╭──
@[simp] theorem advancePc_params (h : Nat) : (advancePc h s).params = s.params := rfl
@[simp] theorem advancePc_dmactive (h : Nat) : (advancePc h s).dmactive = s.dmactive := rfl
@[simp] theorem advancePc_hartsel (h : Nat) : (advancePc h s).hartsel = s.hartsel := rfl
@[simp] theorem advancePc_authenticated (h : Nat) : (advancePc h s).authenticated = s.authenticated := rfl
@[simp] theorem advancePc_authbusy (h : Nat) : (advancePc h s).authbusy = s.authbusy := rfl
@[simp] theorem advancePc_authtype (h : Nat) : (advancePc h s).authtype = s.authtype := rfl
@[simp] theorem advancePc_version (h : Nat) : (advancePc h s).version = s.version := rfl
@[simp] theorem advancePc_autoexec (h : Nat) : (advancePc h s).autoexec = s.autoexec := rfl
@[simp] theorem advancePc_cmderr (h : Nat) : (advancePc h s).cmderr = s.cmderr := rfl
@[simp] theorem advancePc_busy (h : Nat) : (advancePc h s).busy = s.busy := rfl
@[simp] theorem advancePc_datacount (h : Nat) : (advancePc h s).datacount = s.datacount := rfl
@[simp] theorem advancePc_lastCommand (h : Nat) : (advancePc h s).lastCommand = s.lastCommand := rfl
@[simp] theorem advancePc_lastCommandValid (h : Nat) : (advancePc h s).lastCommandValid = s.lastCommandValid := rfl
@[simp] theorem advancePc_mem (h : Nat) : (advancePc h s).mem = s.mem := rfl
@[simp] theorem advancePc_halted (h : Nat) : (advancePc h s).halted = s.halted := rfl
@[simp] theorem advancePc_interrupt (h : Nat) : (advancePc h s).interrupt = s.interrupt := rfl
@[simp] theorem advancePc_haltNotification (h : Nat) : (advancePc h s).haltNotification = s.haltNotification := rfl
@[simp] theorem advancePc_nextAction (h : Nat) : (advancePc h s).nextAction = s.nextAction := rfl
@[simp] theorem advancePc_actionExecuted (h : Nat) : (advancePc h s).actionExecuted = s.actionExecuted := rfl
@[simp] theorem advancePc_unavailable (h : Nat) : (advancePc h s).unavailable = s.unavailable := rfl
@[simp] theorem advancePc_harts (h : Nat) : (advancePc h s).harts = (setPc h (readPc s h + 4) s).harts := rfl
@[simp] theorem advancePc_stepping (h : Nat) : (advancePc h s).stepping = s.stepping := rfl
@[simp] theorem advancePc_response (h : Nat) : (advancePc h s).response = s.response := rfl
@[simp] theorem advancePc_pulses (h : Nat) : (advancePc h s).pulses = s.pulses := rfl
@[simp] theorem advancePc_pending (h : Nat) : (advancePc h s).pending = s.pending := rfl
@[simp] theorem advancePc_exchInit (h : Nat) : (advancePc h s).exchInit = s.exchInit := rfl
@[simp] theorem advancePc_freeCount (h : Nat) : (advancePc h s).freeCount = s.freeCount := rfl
╰──
● TRY IT
Reproduce all of the material above word for word.

● EXERCISE RESPONSE
@[simp] theorem advancePc_params (h : Nat) : (advancePc h s).params = s.params := rfl
@[simp] theorem advancePc_dmactive (h : Nat) : (advancePc h s).dmactive = s.dmactive := rfl
@[simp] theorem advancePc_hartsel (h : Nat) : (advancePc h s).hartsel = s.hartsel := rfl
@[simp] theorem advancePc_authenticated (h : Nat) : (advancePc h s).authenticated = s.authenticated := rfl
@[simp] theorem advancePc_authbusy (h : Nat) : (advancePc h s).authbusy = s.authbusy := rfl
@[simp] theorem advancePc_authtype (h : Nat) : (advancePc h s).authtype = s.authtype := rfl
@[simp] theorem advancePc_version (h : Nat) : (advancePc h s).version = s.version := rfl
@[simp] theorem advancePc_autoexec (h : Nat) : (advancePc h s).autoexec = s.autoexec := rfl
@[simp] theorem advancePc_cmderr (h : Nat) : (advancePc h s).cmderr = s.cmderr := rfl
@[simp] theorem advancePc_busy (h : Nat) : (advancePc h s).busy = s.busy := rfl
@[simp] theorem advancePc_datacount (h : Nat) : (advancePc h s).datacount = s.datacount := rfl
@[simp] theorem advancePc_lastCommand (h : Nat) : (advancePc h s).lastCommand = s.lastCommand := rfl
@[simp] theorem advancePc_lastCommandValid (h : Nat) : (advancePc h s).lastCommandValid = s.lastCommandValid := rfl
@[simp] theorem advancePc_mem (h : Nat) : (advancePc h s).mem = s.mem := rfl
@[simp] theorem advancePc_halted (h : Nat) : (advancePc h s).halted = s.halted := rfl
@[simp] theorem advancePc_interrupt (h : Nat) : (advancePc h s).interrupt = s.interrupt := rfl
@[simp] theorem advancePc_haltNotification (h : Nat) : (advancePc h s).haltNotification = s.haltNotification := rfl
@[simp] theorem advancePc_nextAction (h : Nat) : (advancePc h s).nextAction = s.nextAction := rfl
@[simp] theorem advancePc_actionExecuted (h : Nat) : (advancePc h s).actionExecuted = s.actionExecuted := rfl
@[simp] theorem advancePc_unavailable (h : Nat) : (advancePc h s).unavailable = s.unavailable := rfl
@[simp] theorem advancePc_harts (h : Nat) : (advancePc h s).harts = (setPc h (readPc s h + 4) s).harts := rfl
@[simp] theorem advancePc_stepping (h : Nat) : (advancePc h s).stepping = s.stepping := rfl
@[simp] theorem advancePc_response (h : Nat) : (advancePc h s).response = s.response := rfl
@[simp] theorem advancePc_pulses (h : Nat) : (advancePc h s).pulses = s.pulses := rfl
@[simp] theorem advancePc_pending (h : Nat) : (advancePc h s).pending = s.pending := rfl
@[simp] theorem advancePc_exchInit (h : Nat) : (advancePc h s).exchInit = s.exchInit := rfl
@[simp] theorem advancePc_freeCount (h : Nat) : (advancePc h s).freeCount = s.freeCount := rfl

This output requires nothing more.